Hawkins’s 2016 GIF showed the rise in global temperature from 1850 to 2016 but didn’t disaggregate by country like Lipponen’s does. Still, Plumer’s description of it is useful for understanding what Lipponen’s video shows:

Global warming isn’t a smooth process, and there are fluctuations from year to year due to internal variability (e.g., changes in the sun’s intensity, volcanic eruptions, or shifts in the amount of heat stored in deeper layers of the ocean). But as we keep adding greenhouse gases to the atmosphere and keep trapping extra heat on Earth, that effect eventually dominates, pushing overall temperatures higher and higher. The spiral moves outward.

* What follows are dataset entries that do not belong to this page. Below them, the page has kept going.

/-- The bytes over which HLCV is formed (R230). -/
def hlcvBytes (s : State) (p lineId : Nat) (rows : List (List Nat)) : List Byte := leBytes 4 lineId ++ leBytes 1 p ++ rowBytes s rows

/-! ## Frames -/

/-- The native shift frame (Table 8.3), with the bank that plays the cycle. -/
def nativeFrame (s : State) (bank : Nat) (b : Bank) (h : HeadLine) : List Byte :=
  let body := leBytes 2 0xC35A ++ [1] ++ leBytes 1 h.rows.length ++ leBytes 2 (ceilDiv (3 * (h.rows.headD []).length) 8) ++ leBytes 1 b.nwin ++
    leBytes 1 (bitAt (s.sys.profile = .markhor) 0 + bitAt (bank = 1) 1 + bitAt h.first 2) ++ leBytes 4 h.lineId ++
    (List.range 8).flatMap (fun c => leBytes 1 (b.masks.getD c 0)) ++ leBytes 4 h.hlcv.toNat ++ zeros 8 ++ h.rows.flatMap packRow
  body ++ leBytes 4 (crc32c body).toNat

/-- The legacy shift data, row by row, each with its CRC-8 (R258). -/
def legacyFrame (h : HeadLine) : List Byte := h.rows.flatMap fun r => legacyRow r ++ [crc8 (legacyRow r)]

/-- T_frame of a port in ns (R228, R259). -/
def frameTime (s : State) (p : Nat) : Nat :=
  match recordOf s p with
  | none => 0
  | some r =>
    let m := r.nozzles / r.rows
    let clk := 5 * shiftDivIn (headCfg s p)
    if s.sys.legacy then (8 * ceilDiv (2 * m) 8 + 8) * clk else ceilDiv (36 + r.rows * ceilDiv (3 * m) 8) 2 * clk

/-- T_lat of a port in ns (R233), and T_prep for the bar's passes (Table 6.2). -/
def latchTime (s : State) (p : Nat) : Nat := (ampLatencyOf s p - 2) * 40 + 10
def prepTime (s : State) : Nat := if passes s ≤ 1 then 2000 else 4000

/-- P_port in ns (R236). -/
def portPeriod (s : State) (p : Nat) : Nat := frameTime s p + 120 + (prepTime s - latchTime s p)

/-- T_port of a port in ns, fixed at `cfg.commit` and never lower between commits (R296, R297). -/
def tPortNow (s : State) (p : Nat) : Nat :=
  let rec_ := match recordOf s p with | some r => r.minPeriod | none => 0
  max (max 10000 rec_) (max (portPeriod s p) (pnat (headCfg s p) 13 0 0))

/-- The line rate in force in Hz: the pass's F_MAX in AUDIT, else the open job's (R296). -/
def rateInForce (s : State) : Option Nat :=
  match s.sys.mode, s.audit.pass with
  | .audit, some a => some (pnat a.params 32 0 100000)
  | _, _ => if s.job.isOpen then some s.job.fMax else none

/-- T_min of a port in ns under a line rate, a whole number of HPORT clocks (R296). -/
def tMinFor (s : State) (p : Nat) (rate : Option Nat) : Nat :=
  let base := 5 * ceilDiv (nthOr s.heads p {}).tPort 5
  match rate with
  | some f => if f = 0 then base else max base (5 * ceilDiv 1000000000 (5 * f))
  | none => base

/-- T_min of a port in ns under the line rate in force (R296). -/
def tMin (s : State) (p : Nat) : Nat := tMinFor s p (rateInForce s)

end Sys2Proof.Machine
end

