-- ==== Sys2Proof/Machine/Lease.lean ====
section
/-! DEFINITION. The lease: its messages and paths (R429, R431 to R434), what loses and gains it (R430, R446), FOLLOW entered and left
(R422, R437), fitness (R438), and takeover (R446, R447). -/
namespace Sys2Proof.Machine

/-! ## Parameters and standing -/

/-- The committed twin parameters (Table 15.1). -/
def revertHold (s : State) : Nat := pnat s.cfg.live.twin 2 0 10
def swapEvery (s : State) : Nat := pnat s.cfg.live.twin 3 0 8
def takeoverAuto (s : State) : Bool := pnat s.cfg.live.twin 4 0 0 == 0

/-- This unit holds the lease (R422). -/
def holdsLease (s : State) : Bool := s.twin.lease != .none_

/-- The peer is in contact: a lease path is up (R422). -/
def inContact (s : State) : Bool := s.twin.linkAt.isSome || s.twin.wireAt.isSome

/-- EPOCH a is newer than EPOCH b: the signed 16-bit difference is above zero (R431). -/
def epochNewer (a b : BitVec 16) : Bool := decide (0 < toSigned 16 (a - b).toNat)

/-- The lease fields changed. -/
def setTwin (f : Twin → Twin) (s : State) : State := { s with twin := f s.twin }

/-- A lease counter has moved (Table 19.9, TWIN). -/
def countTwin (f : Twin → Twin) (s : State) : State := touchGroup 7 (setTwin f s)

/-- A moment of the model's clock as the timebase now counts it. -/
def tbAt (t : Nat) (s : State) : Nat := ofSigned 64 ((s.time.tb.toNat : Int) + ((t : Int) - s.clock) * 5 / 4)

/-! ## Events -/

/-- `ev.lease_lost` (Table 19.7): 0x62 expiry, 0 a newer EPOCH. -/
def evLeaseLost (status : Nat) (s : State) : State :=
  emit { code := 0x1201, source := 0x61, status := status, keep := true
         payload := leBytes 2 s.twin.epoch.toNat ++ leBytes 1 (bitAt s.twin.linkAt.isSome 0 + bitAt s.twin.wireAt.isSome 1) ++ [0] ++
           leBytes 4 s.job.pacLine.toNat ++ leBytes 8 (tbAt s.twin.e s) } s

/-- `ev.twin_fit` with FIT (R438). -/
def evTwinFit (s : State) : State :=
  emit { code := 0x1202, source := 0x61, flags := 1
         payload := leBytes 2 s.twin.epoch.toNat ++ zeros 6 ++ leBytes 4 s.job.pacLine.toNat ++ zeros 4 } s

/-- `ev.twin_path_down` (R448): 1 twin link, 2 lease wires. -/
def evPath (wire up : Bool) (s : State) : State :=
  emit { code := 0x1207, source := 0x61, status := if wire then 2 else 1, flags := bitAt up 0, payload := zeros 16 } s

/-- `ev.twin_handover` (Table 15.6, step 6). -/
def evHandover (trigger : Nat) (active : Bool) (s : State) : State :=
  emit { code := 0x1205, source := 0x61, status := trigger, flags := bitAt active 0, keep := true
         payload := leBytes 2 s.twin.epoch.toNat ++ zeros 2 ++ leBytes 4 s.job.pacLine.toNat ++ leBytes 8 (ofSigned 64 s.twin.delta) } s

/-- `ev.takeover` (R446). -/
def evTakeover (kind cause : Nat) (s : State) : State :=
  emit { code := 0x1206, source := 0x61, status := kind, flags := bitAt s.twin.uncertain 0, keep := true
         payload := leBytes 2 s.twin.epoch.toNat ++ leBytes 1 cause ++ [0] ++ leBytes 4 s.job.pacLine.toNat ++ zeros 8 } s

/-! ## Messages received -/

/-- The message comes by the lease wires. -/
def byWires : LeaseIn → Bool
  | .wire _ => true
  | .link _ => false

/-- The message in what arrives on a path: a wire frame whose preamble, delimiter and CRC are right (R433), or the payload of a LEASE frame (R434). -/
def leaseOf (wire : Bool) (f : List Byte) : Option (List Byte) :=
  let m := (f.drop 2).take 6
  if wire then if f.length = 9 ∧ f.take 2 = [0x55, 0xD5] ∧ f.drop 8 = [crc8 m] then some m else none
  else if f.length = 8 ∧ f.drop 6 = [0, 0] then some (f.take 6) else none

In Lipponen’s graphic, the color and length of a bar represent the same thing: the average temperature anomaly of each country each year.

By using anomaly data (instead of absolute temperature data), Lipponen makes it easy to see how each country’s temperature at any given point differs from a baseline.

Admittedly, if you’re trying to get an idea of what this all means for global temperature rise, you can’t just average the bars. Some relatively smaller temperature rises in large countries contribute more to mean global temperature than do larger rises in smaller countries. And different regions are affected differently by climate change.

But a broad trend is startlingly clear, and Lipponen inserts a smaller graphic in the upper right-hand corner to show it: It’s getting hotter all around the world.